This study examines the effect of personal knowledge on behavioral research using TAM outside of the workplace. Specifically, we hypothesized that consumers form concrete attitudes toward a target system only when they have a certain level of knowledge of it. We tested our hypothesis using data collected from a survey about the adoption of mobile banking in Korea. The survey participants were classified into sub-groups with different degrees of system knowledge, and multi-group comparison tests with a factorial invariance test were used to compare their perceptions. The results of this study suggest that when respondents lack knowledge of the product concept, their responses must be interpreted carefully because such a condition hinders the predictability of the research model.

The paper is organized as follows. We review extant literature and present our research hypotheses in section 2. The research method is explained in section 3 and the results of our data analysis are presented in section 4. Lastly, we conclude with discussions and implications for research and practice in section 5.


2. Literature Review


To explain individuals’ technology acceptance behaviors, TAM posits that a person’s attitude toward using a target technology is influenced by that person’s perception of how easy to use and useful the technology is. This attitude toward technology adoption in turn influences the person’s intention to adopt the technology. The causal paths of TAM are shown in Figure 1.

TAM is an adaptation of the theory of reasoned action (TRA; Fishbein & Ajzen, 1975) that applies to the particular domain of information technology adoption and usage (Davis, Bagozzi, & Warshaw, 1989). Consequently, the theoretical causal mechanism of TRA provides the underlying theoretical explanation for the causal relationships within TAM. The basic concept of TRA is that a particular behavior is determined by an individual’s intentions to perform the said behavior. The behavioral intention is determined by the person’s attitude toward the behavior and subjective norms pertaining to the behavior in question. Attitudes toward behavior are formed by a combination of the evaluations and salient beliefs about the consequences of performing the behavior. TRA is an extremely general theory of intentional human behavior and does not specify what the set of salient beliefs is (Fishbein & Ajzen, 1975). TRA. Which salient beliefs are used in forming the attitude depends on the nature of the behavior in question.




Figure 1: Technology Acceptance Model (TAM)



TAM adapts TRA by specifying two salient beliefs that are consistently used in forming attitudes toward adopting and using information technologies: namely, perceived usefulness and perceived ease of use of the information technology. Specifying these two beliefs does not preclude incorporating other potentially important beliefs. Rather, the major insight and contribution of TAM is that a great portion of variance of the attitude toward adopting and using information technologies can be explained by two beliefs (Davis, 1989).
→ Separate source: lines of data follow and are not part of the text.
/-- The default policy for a pond: the second ERR_THR that names the same column repairs it softly. -/
def pondPolicy (s : State) (p : Nat) : State :=
  let pg := pond p
  let syn := s.b.fld pg HDR.ERR_LOG3
  let a := s.b.fld pg HDR.ERR_LOG1 + s.b.fld pg HDR.ERR_LOG2_ADDR_HI * 2 ^ 32
  match padColumn syn with
  | none => s
  | some col =>
    if s.b.fld pg HDR.ERR_LOG0_VALID = 1 ∧ s.b.fld pg HDR.ERR_LOG0_KIND = 1 then
      let n := padOfDpa a % 32
      let sb := syn / 1024 % 4
      let k := (n * 4 + sb) * 512 + col
      if SMap.get (fun _ => none) s.ano.pndCol p = some k then
        { s with b := (srCmdWrite s.b p n sb col).releaseLog pg }.an fun x => { x with pndCol := SMap.set (fun _ => none) x.pndCol p none }
      else s.an fun x => { x with pndCol := SMap.set (fun _ => none) x.pndCol p (some k) }
    else s

/-- ANOLE_DEGRADE (23 R470): Anole reads and releases the FLIT_UC entry of tower `t`; the second within 1 s for one level
and direction commits DEGRADE of that level to the other direction. -/
def degradePolicy (s : State) (t : Nat) : State :=
  let pg : Page := .hop (tw t)
  if s.b.fld pg HDR.ERR_LOG0_VALID = 1 ∧ s.b.fld pg HDR.ERR_LOG0_KIND = 2 then
    let syn := s.b.fld pg HDR.ERR_LOG3
    let k := 8 * t + syn % 8
    let prev := SMap.get (fun _ => none) s.ano.flits k
    let s := { s with b := s.b.releaseLog pg }.an fun x => { x with flits := SMap.set (fun _ => none) x.flits k (some s.b.aonUs) }
    match prev with
    | some u =>
      if s.b.aonUs - u ≤ 1000000 ∧ syn % 4 < 3 then
        let f := if syn % 4 = 0 then HOP.MAPCTL_DEGRADE_L else if syn % 4 = 1 then HOP.MAPCTL_DEGRADE_M else HOP.MAPCTL_DEGRADE_B
        if s.b.commitPend pg then { s with b := s.b.event pg 5 }
        else { s with b := hopGo (s.b.setShFld pg f (if nbit syn 2 then 1 else 2)) t }
      else s
    | none => s
  else s

/-- ANOLE_DEGRADE. -/
def execAnoleDegrade (t : Tower) (s : State) : Host.Outcome State Fault Refusal :=
  .next (if s.anoRuns && s.b.bit .ano ANO.STAT_READY then degradePolicy s t else s)

/-- ANOLE_THRESHOLD_POLICY (23 R469), after ERR_THR of page `p`; THRESH = 0 disables it. -/
def execAnoleThresholdPolicy (p : Page) (s : State) : Host.Outcome State Fault Refusal :=
  if !(s.anoRuns && s.b.bit .ano ANO.STAT_READY) || s.b.fld p HDR.ERR_CFG_THRESH == 0 ||
      s.b.word (pbase p + 0x14) &&& 1 == 0 then .next s
  else match p with
    | .pnd n => .next (pondPolicy s n)
    | .gd c =>
      let v := s.b.fld (.gd c) GD.PATROL_S
      .next { s with b := s.b.setFld (.gd c) GD.PATROL_S (if v ≤ 600 then v else Nat.max 600 (v / 2)) }
    | .hop t => .next (degradePolicy s t)
    | _ => .next s

end Sys2Proof.Machine
end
This simplicity provides TAM with the parsimony that is a much desired and sought after quality for theoretical models.

Fishbein and Ajzen (1975) noted that “… a person is viewed as processing the information he has about an object in arriving at this evaluation of the object …” (p. 222). Meanwhile, the Elaboration-Likelihood Model (Petty & Cacioppo, 1981; 1986) postulates that when people have a higher ability to think about an issue, they process information more elaborately by utilizing the central route rather than the peripheral route. For example, people will process information more elaborately if they have more opportunity to think about the subject or if they are less distracted. Another important variable that influences a person’s ability to process information is the amount of prior knowledge of the target object. The degree of the ability to process information affects the extent of the information scrutiny (Petty & Cacioppo, 1986).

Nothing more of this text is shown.